*** Opening GIVEN DATA ***

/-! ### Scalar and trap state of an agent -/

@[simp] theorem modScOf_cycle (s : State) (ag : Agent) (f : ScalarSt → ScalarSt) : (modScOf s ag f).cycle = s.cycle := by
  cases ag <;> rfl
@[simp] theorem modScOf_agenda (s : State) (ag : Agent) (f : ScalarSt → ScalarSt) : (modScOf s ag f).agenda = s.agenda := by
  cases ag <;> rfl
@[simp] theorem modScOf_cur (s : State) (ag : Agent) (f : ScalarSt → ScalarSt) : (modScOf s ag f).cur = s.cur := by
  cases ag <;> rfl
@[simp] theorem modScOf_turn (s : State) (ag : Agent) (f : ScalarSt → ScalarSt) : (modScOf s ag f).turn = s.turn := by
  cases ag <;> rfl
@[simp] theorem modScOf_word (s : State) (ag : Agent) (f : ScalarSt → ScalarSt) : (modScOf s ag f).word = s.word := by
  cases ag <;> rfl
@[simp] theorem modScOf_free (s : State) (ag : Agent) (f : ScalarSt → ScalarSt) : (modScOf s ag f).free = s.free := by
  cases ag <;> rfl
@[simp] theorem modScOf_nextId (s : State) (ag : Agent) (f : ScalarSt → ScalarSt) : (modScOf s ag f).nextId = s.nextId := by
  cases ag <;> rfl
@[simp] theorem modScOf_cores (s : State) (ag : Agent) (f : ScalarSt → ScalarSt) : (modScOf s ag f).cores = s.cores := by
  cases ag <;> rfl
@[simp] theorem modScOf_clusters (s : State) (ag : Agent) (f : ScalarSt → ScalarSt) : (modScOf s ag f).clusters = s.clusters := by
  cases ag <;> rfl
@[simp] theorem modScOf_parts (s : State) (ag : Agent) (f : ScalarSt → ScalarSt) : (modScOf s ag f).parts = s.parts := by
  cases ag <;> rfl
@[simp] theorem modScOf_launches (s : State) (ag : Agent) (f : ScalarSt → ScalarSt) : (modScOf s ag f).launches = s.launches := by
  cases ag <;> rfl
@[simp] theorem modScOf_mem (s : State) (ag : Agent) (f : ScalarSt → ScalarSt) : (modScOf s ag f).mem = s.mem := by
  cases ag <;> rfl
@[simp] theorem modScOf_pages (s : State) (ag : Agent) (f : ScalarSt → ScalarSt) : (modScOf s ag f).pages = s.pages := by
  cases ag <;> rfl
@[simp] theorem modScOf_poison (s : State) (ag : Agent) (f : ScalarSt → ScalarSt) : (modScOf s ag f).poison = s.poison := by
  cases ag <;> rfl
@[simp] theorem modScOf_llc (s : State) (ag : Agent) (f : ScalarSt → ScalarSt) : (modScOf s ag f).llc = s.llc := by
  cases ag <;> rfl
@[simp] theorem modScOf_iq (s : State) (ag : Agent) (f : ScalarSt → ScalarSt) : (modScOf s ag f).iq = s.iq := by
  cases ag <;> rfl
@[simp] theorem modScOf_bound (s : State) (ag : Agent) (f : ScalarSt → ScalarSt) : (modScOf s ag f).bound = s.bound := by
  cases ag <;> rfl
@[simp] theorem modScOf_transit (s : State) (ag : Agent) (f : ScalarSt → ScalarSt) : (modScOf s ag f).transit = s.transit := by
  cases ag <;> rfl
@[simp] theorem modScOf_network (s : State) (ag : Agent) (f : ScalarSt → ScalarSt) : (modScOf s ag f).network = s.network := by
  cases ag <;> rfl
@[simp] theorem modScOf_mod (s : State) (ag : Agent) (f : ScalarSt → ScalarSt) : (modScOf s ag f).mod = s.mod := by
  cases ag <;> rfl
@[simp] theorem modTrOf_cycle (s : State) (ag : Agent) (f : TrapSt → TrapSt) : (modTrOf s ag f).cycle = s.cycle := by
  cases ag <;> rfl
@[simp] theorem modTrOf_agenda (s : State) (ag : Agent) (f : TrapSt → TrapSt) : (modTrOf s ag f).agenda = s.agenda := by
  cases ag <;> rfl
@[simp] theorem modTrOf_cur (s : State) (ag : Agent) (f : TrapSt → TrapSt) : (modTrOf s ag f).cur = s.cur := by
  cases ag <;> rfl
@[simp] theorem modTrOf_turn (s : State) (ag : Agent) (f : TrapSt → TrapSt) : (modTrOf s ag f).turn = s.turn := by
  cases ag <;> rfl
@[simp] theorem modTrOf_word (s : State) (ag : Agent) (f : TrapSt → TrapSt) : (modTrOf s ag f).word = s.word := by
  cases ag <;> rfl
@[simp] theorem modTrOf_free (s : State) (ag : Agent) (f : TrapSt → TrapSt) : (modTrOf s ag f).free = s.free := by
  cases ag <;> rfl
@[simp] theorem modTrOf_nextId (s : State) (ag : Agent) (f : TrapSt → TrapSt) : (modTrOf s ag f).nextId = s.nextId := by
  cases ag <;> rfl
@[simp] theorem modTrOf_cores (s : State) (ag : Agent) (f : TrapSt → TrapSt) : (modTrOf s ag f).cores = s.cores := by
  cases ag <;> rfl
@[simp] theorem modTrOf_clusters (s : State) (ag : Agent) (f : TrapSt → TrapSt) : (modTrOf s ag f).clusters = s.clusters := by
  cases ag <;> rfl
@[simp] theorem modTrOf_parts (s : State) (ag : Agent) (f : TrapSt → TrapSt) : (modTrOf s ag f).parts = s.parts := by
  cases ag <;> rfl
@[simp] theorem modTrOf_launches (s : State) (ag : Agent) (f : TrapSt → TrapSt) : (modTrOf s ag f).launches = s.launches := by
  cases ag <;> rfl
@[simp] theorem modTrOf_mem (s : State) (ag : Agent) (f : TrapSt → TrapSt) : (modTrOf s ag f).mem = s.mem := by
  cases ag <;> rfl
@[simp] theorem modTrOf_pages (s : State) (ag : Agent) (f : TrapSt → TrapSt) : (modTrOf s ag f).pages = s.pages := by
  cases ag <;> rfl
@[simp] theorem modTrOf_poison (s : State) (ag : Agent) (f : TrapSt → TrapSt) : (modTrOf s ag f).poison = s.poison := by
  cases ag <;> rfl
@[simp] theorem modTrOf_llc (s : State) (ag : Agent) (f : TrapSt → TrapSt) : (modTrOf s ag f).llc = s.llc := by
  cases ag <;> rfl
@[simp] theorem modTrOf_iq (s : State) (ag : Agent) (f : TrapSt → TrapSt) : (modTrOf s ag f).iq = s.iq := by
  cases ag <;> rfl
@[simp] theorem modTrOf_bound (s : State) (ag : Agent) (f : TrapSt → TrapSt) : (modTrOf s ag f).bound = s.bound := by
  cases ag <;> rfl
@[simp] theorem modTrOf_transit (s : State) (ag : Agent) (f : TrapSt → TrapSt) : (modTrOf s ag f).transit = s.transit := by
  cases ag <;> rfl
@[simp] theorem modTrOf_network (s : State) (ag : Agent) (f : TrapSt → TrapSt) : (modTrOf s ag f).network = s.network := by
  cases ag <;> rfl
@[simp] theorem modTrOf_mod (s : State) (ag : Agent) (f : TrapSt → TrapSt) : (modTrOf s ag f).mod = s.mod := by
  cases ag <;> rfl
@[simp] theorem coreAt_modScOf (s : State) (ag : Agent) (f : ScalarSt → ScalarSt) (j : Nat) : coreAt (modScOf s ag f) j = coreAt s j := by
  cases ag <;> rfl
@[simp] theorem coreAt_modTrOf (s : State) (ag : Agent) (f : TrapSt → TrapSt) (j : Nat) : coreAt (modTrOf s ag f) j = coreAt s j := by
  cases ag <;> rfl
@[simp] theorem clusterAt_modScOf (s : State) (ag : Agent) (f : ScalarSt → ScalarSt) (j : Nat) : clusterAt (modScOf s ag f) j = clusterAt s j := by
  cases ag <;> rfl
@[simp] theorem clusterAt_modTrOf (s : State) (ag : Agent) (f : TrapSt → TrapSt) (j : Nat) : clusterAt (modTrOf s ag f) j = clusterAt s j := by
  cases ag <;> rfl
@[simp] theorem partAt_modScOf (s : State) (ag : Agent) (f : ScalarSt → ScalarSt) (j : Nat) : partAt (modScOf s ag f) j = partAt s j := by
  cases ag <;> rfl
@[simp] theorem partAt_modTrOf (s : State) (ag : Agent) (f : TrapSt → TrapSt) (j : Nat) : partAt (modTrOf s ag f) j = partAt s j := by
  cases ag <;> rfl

*** Closing GIVEN DATA ***
*** Opening GIVEN DATA ***

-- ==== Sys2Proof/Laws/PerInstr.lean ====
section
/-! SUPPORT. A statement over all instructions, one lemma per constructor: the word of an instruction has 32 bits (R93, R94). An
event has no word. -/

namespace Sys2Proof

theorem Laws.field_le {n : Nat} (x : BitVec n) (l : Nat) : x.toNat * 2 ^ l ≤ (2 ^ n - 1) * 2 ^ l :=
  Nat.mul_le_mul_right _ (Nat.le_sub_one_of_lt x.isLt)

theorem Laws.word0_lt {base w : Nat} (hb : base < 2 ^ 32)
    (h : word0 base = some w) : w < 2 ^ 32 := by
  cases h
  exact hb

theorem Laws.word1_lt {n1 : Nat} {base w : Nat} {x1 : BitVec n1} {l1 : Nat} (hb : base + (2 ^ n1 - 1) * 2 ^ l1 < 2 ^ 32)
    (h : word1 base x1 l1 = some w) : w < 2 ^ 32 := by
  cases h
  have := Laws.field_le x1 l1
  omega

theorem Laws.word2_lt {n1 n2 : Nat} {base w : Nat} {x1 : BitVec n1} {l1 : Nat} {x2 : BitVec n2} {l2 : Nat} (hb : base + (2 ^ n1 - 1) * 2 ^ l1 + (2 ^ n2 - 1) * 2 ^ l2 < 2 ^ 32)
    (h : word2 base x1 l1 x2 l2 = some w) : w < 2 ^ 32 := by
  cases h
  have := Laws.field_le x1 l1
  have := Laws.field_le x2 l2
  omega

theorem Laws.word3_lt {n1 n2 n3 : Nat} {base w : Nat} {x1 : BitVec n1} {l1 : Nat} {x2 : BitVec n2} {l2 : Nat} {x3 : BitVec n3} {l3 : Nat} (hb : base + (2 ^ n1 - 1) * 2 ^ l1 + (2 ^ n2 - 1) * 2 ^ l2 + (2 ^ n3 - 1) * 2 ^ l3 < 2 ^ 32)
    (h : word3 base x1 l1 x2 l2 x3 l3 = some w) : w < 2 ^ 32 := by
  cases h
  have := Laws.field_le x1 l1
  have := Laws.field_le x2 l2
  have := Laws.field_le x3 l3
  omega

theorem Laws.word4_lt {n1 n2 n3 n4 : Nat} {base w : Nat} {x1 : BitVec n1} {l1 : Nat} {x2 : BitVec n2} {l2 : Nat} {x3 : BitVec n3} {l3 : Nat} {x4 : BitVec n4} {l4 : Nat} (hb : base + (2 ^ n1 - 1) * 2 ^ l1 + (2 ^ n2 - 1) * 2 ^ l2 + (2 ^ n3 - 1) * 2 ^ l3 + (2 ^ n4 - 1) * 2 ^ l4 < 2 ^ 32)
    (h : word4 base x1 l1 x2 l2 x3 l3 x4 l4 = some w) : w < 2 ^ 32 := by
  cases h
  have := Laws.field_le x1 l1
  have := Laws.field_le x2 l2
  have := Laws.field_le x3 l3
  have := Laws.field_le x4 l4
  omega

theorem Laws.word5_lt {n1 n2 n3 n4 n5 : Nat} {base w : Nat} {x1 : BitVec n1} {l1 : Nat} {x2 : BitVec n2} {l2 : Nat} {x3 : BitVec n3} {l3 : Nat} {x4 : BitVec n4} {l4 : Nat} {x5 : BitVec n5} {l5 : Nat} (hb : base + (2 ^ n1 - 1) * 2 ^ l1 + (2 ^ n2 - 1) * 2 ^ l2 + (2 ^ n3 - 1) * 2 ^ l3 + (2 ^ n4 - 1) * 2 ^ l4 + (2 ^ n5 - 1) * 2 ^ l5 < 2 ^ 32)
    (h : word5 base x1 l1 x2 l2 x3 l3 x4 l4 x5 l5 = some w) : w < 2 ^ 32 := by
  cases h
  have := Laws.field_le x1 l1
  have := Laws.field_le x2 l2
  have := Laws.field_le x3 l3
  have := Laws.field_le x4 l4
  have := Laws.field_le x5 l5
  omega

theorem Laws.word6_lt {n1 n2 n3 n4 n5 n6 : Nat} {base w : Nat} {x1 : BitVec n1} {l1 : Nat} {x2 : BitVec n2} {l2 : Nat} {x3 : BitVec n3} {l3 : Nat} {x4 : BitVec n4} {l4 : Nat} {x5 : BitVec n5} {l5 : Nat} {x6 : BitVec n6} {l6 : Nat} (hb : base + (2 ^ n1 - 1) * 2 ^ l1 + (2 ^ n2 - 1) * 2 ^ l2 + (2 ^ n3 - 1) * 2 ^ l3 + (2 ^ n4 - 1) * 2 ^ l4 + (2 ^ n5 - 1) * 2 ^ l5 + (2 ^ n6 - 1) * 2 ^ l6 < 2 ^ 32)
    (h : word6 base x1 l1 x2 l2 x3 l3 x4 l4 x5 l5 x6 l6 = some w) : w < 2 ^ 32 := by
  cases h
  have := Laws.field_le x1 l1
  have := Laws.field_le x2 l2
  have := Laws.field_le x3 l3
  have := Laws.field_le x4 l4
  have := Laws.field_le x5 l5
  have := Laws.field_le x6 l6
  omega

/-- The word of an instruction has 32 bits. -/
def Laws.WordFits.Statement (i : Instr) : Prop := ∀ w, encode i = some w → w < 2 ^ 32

*** Closing GIVEN DATA ***

* PROBLEM *
As listed above, the lines from the line with "(h : word6 base" to the line with "def Laws.WordFits.Statement (i" are to be echoed exactly, with both ends included and nothing added.

* RESULT BELOW *
    (h : word6 base x1 l1 x2 l2 x3 l3 x4 l4 x5 l5 x6 l6 = some w) : w < 2 ^ 32 := by
  cases h
  have := Laws.field_le x1 l1
  have := Laws.field_le x2 l2
  have := Laws.field_le x3 l3
  have := Laws.field_le x4 l4
  have := Laws.field_le x5 l5
  have := Laws.field_le x6 l6
  omega

/-- The word of an instruction has 32 bits. -/
def Laws.WordFits.Statement (i : Instr) : Prop := ∀ w, encode i = some w → w < 2 ^ 32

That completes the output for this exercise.